__Exercise requirements__:
Of the lines listed below, return exactly those that run from the line containing "if_pos (validSerial_eq_false_iff.mpr h)" through the line containing "simp [State.bandQuery, validSerial_of_not_bad h, hn]", both included.

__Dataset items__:
/-- A call that lapses turns its place into CALL_LAPSED and frees its cabin (R115). -/
theorem lapseCall_of_called {s : State} {n : Fin 64} {c : Cabin} (hw : Table.wf s.visit = true)
    (hc : s.cabin? n = some c) (hs : c.state = .called) (hr : 0 < s.queue.reserved) (he : s.clock.evacuation = false) :
    s.lapseCall n = (withCabin (unlinked (converted s (.callLapsed n c.band c.ticket)) c.band) n
      { c with callDeadline := none, band := none, ticket := none, slot := false, state := .free }).callStep n := by
  have hconv : s.convert (.callLapsed n c.band c.ticket) = converted s (.callLapsed n c.band c.ticket) :=
    State.convert_of_pos hr
  have hcab : (unlinked (converted s (.callLapsed n c.band c.ticket)) c.band).cabin? n = some c := by
    rw [unlinked_cabin?]
    exact hc
  unfold State.lapseCall
  rw [hc]
  dsimp only
  rw [if_neg (not_not_intro hs), hconv, clearCabinLink_eq (s := converted s _) hw, State.modCabin_of _ hcab,
    freeUp_of_cabin (State.cabin?_putCabin_self ..) (by rw [State.putCabin_clock, unlinked_clock]; exact he)]
  simp [withCabin, State.putCabin]

end Sys2Proof.Machine

namespace Sys2Proof.Proofs
open Sys2Proof Sys2Proof.Machine Sys2Proof.Claims

/-- Settles O23: the lockers by the settling of each in turn, the cabin link by its role, and the band's entry and slot;
a call that lapses by the steps of R115. -/
theorem removalRoutine : Obligations.RemovalRoutine := by
  refine ⟨?_, fun s n c hwf hc => ⟨fun hs => ?_, fun hs hr he => lapseCall_of_called hwf.1 hc hs hr he⟩⟩
  · rintro s slot b ⟨hv, -, hcabins, -⟩ hb hnd hit
    obtain ⟨frame, held, others⟩ := settledBy_foldl s b.holdings hnd
    have hremove : s.remove slot =
        (((b.holdings.foldl State.settleLocker s).settleCabin slot).endQueueLink slot).dropBand slot := by
      rw [State.remove, hb]
    generalize b.holdings.foldl State.settleLocker s = u at frame held others hremove
    have halerts : u.alerts = (hit .locked).foldl (inspectNoticed s.clock.siteMinute) s.alerts :=
      congrArg State.alerts frame
    have huband : u.band? slot = some b := by rw [frame]; exact hb
    have hucabins : Table.wf u.cabins = true := by rw [frame]; exact hcabins
    have hucarries : SlotCarries slot b.serial u.visit := by
      rw [frame]
      refine ⟨hv, fun d hd => ?_⟩
      obtain rfl : b = d := Option.some_inj.mp (hb.symm.trans hd)
      rfl
    refine ⟨u, by rw [halerts]; exact frame, fun n hn l hl => ?_, fun n hn => ?_, fun h => by rw [halerts, h]; rfl,
      fun l n h => by rw [halerts, h, foldl_inspectNoticed], u.settleCabin slot, ?_, ?_⟩
    · rw [held n hn, hl]
      rfl
    · by_cases hin : n ∈ b.holdings
      · have hnone := hn.resolve_left (not_not_intro hin)
        rw [held n hin, hnone]
        rfl
      · exact others n hin
    · rw [settleCabin_of_band huband]
      rcases b.cabinLink with _ | ⟨n, _ | _⟩
      · rfl
      · rfl
      · exact modCabin_eq_map hucabins n _
    · exact hremove.trans (endQueueLink_dropBand ((keptCore_slotCarries slot b.serial).settleCabin hucarries))
  · unfold State.lapseCall
    rw [hc]
    exact if_pos hs

end Sys2Proof.Proofs

/-! ## Queries, loads and the cold reset -/

namespace Sys2Proof.Machine
open Sys2Proof.Claims

/-! ### BAND_QUERY, LOCKER_QUERY (R19, R69) -/

section Queries
variable {s : State}

theorem bandQuery_range {x : Serial} (h : badSerial x) : s.bandQuery x = .refused .range :=
  if_pos (validSerial_eq_false_iff.mpr h)

theorem bandQuery_absent {x : Serial} (h : ¬badSerial x) (hn : s.findBand x = none) :
    s.bandQuery x = .refused .notFound := by
  simp [State.bandQuery, validSerial_of_not_bad h, hn]

theorem bandQuery_present {x : Serial} {slot : Nat} {b : Band} (h : ¬badSerial x) (hb : s.findBand x = some (slot, b)) :
    s.bandQuery x = .accepted s (.band (s.reportBand slot b)) := by
  simp [State.bandQuery, validSerial_of_not_bad h, hb]

/-- The entries of the numbers from `f` to `l`. -/
def State.entriesIn (s : State) (f l : Nat) : List (Option Locker) :=
  (List.range (l - f + 1)).map (fun i => Table.get? (f + i) s.lockers)

theorem lockerQuery_range {f l : BitVec 16} (h : ¬(l.toNat ≤ 1023 ∧ f.toNat ≤ l.toNat ∧ l.toNat ≤ f.toNat + 3)) :
    s.lockerQuery f l = .refused .range := by
  unfold State.lockerQuery
  by_cases hf : f.toNat < 1024 <;> by_cases hl : l.toNat < 1024
  · rw [below_of_lt hf, below_of_lt hl]
    exact if_pos (by rw [Fin.mk_lt_mk]; dsimp only; omega)
  · rw [below_of_lt hf, below_of_le (Nat.not_lt.mp hl)]
  · rw [below_of_le (Nat.not_lt.mp hf)]
  · rw [below_of_le (Nat.not_lt.mp hf)]

theorem lockerQuery_of_range {f l : BitVec 16} (h : l.toNat ≤ 1023 ∧ f.toNat ≤ l.toNat ∧ l.toNat ≤ f.toNat + 3) :
    s.lockerQuery f l =
      if (s.entriesIn f.toNat l.toNat).all Option.isNone then .refused .notFound
      else .accepted s (.lockers ((s.entriesIn f.toNat l.toNat).map (fun e => e.map (fun l => l.report s.now)))) := by
  obtain ⟨hl, hfl, hlen⟩ := h
  unfold State.lockerQuery
  rw [below_of_lt (show f.toNat < 1024 by omega), below_of_lt (show l.toNat < 1024 by omega)]
  exact if_neg (by rw [Fin.mk_lt_mk]; dsimp only; omega)

/-- Some entry of a range exists, or none does. -/
theorem entriesIn_all_isNone_iff {f l : Nat} : (s.entriesIn f l).all Option.isNone = true ↔
    ¬∃ i, i ≤ l - f ∧ (Table.get? (f + i) s.lockers).isSome = true := by
  simp only [State.entriesIn, List.all_map, List.all_eq_true, List.mem_range, Function.comp_apply, Nat.lt_add_one_iff,
    not_exists, not_and, Bool.not_eq_true, Option.isSome_eq_false_iff]

/-! ### Queries of one number (R70, R121, R122, R150) -/

theorem lockerQueryZone_range {x : Byte} (h : 15 < x.toNat) : s.lockerQueryZone x = .refused .range := by
  rw [State.lockerQueryZone, below_of_le h]

theorem cabinQuery_range {x : Byte} (h : 63 < x.toNat) : s.cabinQuery x = .refused .range := by
  rw [State.cabinQuery, below_of_le h]

theorem cabinQuery_absent {n : Fin 64} (h : s.cabin? n = none) :
    s.cabinQuery (BitVec.ofNat 8 n.val) = .refused .notFound := by
  rw [State.cabinQuery, below_byte n (by decide)]
  dsimp only
  rw [h]

theorem cabinQuery_present {n : Fin 64} {c : Cabin} (h : s.cabin? n = some c) :
    s.cabinQuery (BitVec.ofNat 8 n.val) = .accepted s (.cabin (c.report n s.now)) := by
  rw [State.cabinQuery, below_byte n (by decide)]
  dsimp only
  rw [h]

theorem queueQuery_range {x : Byte} (h : 3 < x.toNat) : s.queueQuery x = .refused .range := by
  rw [State.queueQuery, below_of_le h]

/-- The classes are numbered 1 to 8 (R147). -/
theorem alertClassOf_number (c : AlertClass) : alertClassOf (BitVec.ofNat 8 c.number).toNat = some c := by
  cases c <;> rfl

theorem alertClassOf_out {x : Byte} (h : x = 0 ∨ 8 < x.toNat) : alertClassOf x.toNat = none := by
  simp only [alertClassOf, AlertClass.all, List.find?_eq_none]
  intro c _
  have hc : 1 ≤ c.number ∧ c.number ≤ 8 := by cases c <;> decide
  rcases h with rfl | h
  · simp
    omega
  · simp
    omega

theorem alertPeek_range {x : Byte} (h : x = 0 ∨ 8 < x.toNat) : s.alertPeek x = .refused .range := by
  rw [State.alertPeek, alertClassOf_out h]

theorem alertPeek_class (c : AlertClass) :
    s.alertPeek (BitVec.ofNat 8 c.number) = .accepted s (.alert (some (c, s.latch c))) := by
  rw [State.alertPeek, alertClassOf_number]

end Queries

/-! ### The loads (R8, R59, R101, R124, R129): the clamped fields, and where they are stored -/

theorem clamp_zero (hi n : Nat) : clamp 0 hi n = min n hi := by simp [clamp, Nat.min_comm]

theorem ClassDesc.load_eq (hold grace : Byte) (f m : BitVec 4) (a : BitVec 16) : ClassDesc.load hold f a grace m =
    ⟨if hold.toNat ≤ 1 then 1 else 2, f.getLsbD 0, f.getLsbD 1, f.getLsbD 2, f.getLsbD 3, min a.toNat 1023,
      min grace.toNat 63, m⟩ := by
  have hh : clamp 1 2 hold.toNat = if hold.toNat ≤ 1 then 1 else 2 := by unfold clamp; split <;> omega
  rw [ClassDesc.load, hh, clamp_zero, clamp_zero]

theorem Tariff.load_eq (step : Byte) (p cap : BitVec 16) : Tariff.load step p cap =
    ⟨min 120 (max 1 step.toNat), min p.toNat 9999, cap.toNat⟩ := by
  rw [Tariff.load, clamp_zero]
  rfl

theorem Zone.load_eq (i : BitVec 3) (fee mask : BitVec 16) (mo : ZoneMode) (w : Byte) (r : Bool) :
    Zone.load i fee mask mo w r = ⟨min i.toNat 3, min fee.toNat 9999, mask, mo, max 10 w.toNat, r⟩ := by
  have hw : clamp 10 255 w.toNat = max 10 w.toNat := by have := w.isLt; unfold clamp; omega
  rw [Zone.load, hw, clamp_zero, clamp_zero]
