/-- The machine right after bring-up step S11 (R467; log entry 1), with nothing loaded. -/
def State.reset : State where
  now := 0
  cur := .ctx 0 .l
  moves := []
  sched := 0
  fresh := 0
  cmdSeq := 0
  streams := []
  cores := []
  imem := []
  imlim := []
  mem := []
  veneer := []
  ecc := []
  busBad := []
  pending := []
  hist := []
  hashed := false
  rowSeq := []
  views := []
  works := []
  fences := []
  latClocks := []
  walkFloors := []
  deviceWalks := []
  lcs := []
  cards := []
  jobs := []
  nextJob := 1
  dies := []
  xmRows := []
  ports := Ports.reset
  faultq := []
  saved := []
  invals := []
  migs := []
  bounceq := []
  toBounce := []
  layouts := []
  exchange := Exchange.reset
  watches := []
  triggers := []
  coded := []
  posts := []
  decodeq := []
  decoders := []
  teStats := Vector.replicate 4 0
  host := HostSide.reset
  fars := []
  routes := []
  seams := []
  chans := []
  seqNums := []
  counts := []
  mgc := Mgc.reset
  served := ⟨0, Vector.replicate 8 0, Vector.replicate 8 0, 0, 0, 1⟩
  tmrUpset := []

end Sys2Proof.Machine

namespace Sys2Proof.Config

/-- Undefined registers of a unit that was saved (R351, log entry 33): seed and unit. -/
opaque freeStream : Nat → Nat → Machine.Stream

/-- An accumulator element's undefined contents (R39, R158, log entries 4 and 25): seed, buffer and element index. -/
opaque freeElem : Nat → Bool → Nat → Machine.Elem

/-- Undefined contents of a saved instance's engines (R351, log entry 33). -/
opaque freeSaved : Nat → Machine.Saved

end Sys2Proof.Config
end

__Your solution__:
  if_pos (validSerial_eq_false_iff.mpr h)

theorem bandQuery_absent {x : Serial} (h : ¬badSerial x) (hn : s.findBand x = none) :
    s.bandQuery x = .refused .notFound := by
  simp [State.bandQuery, validSerial_of_not_bad h, hn]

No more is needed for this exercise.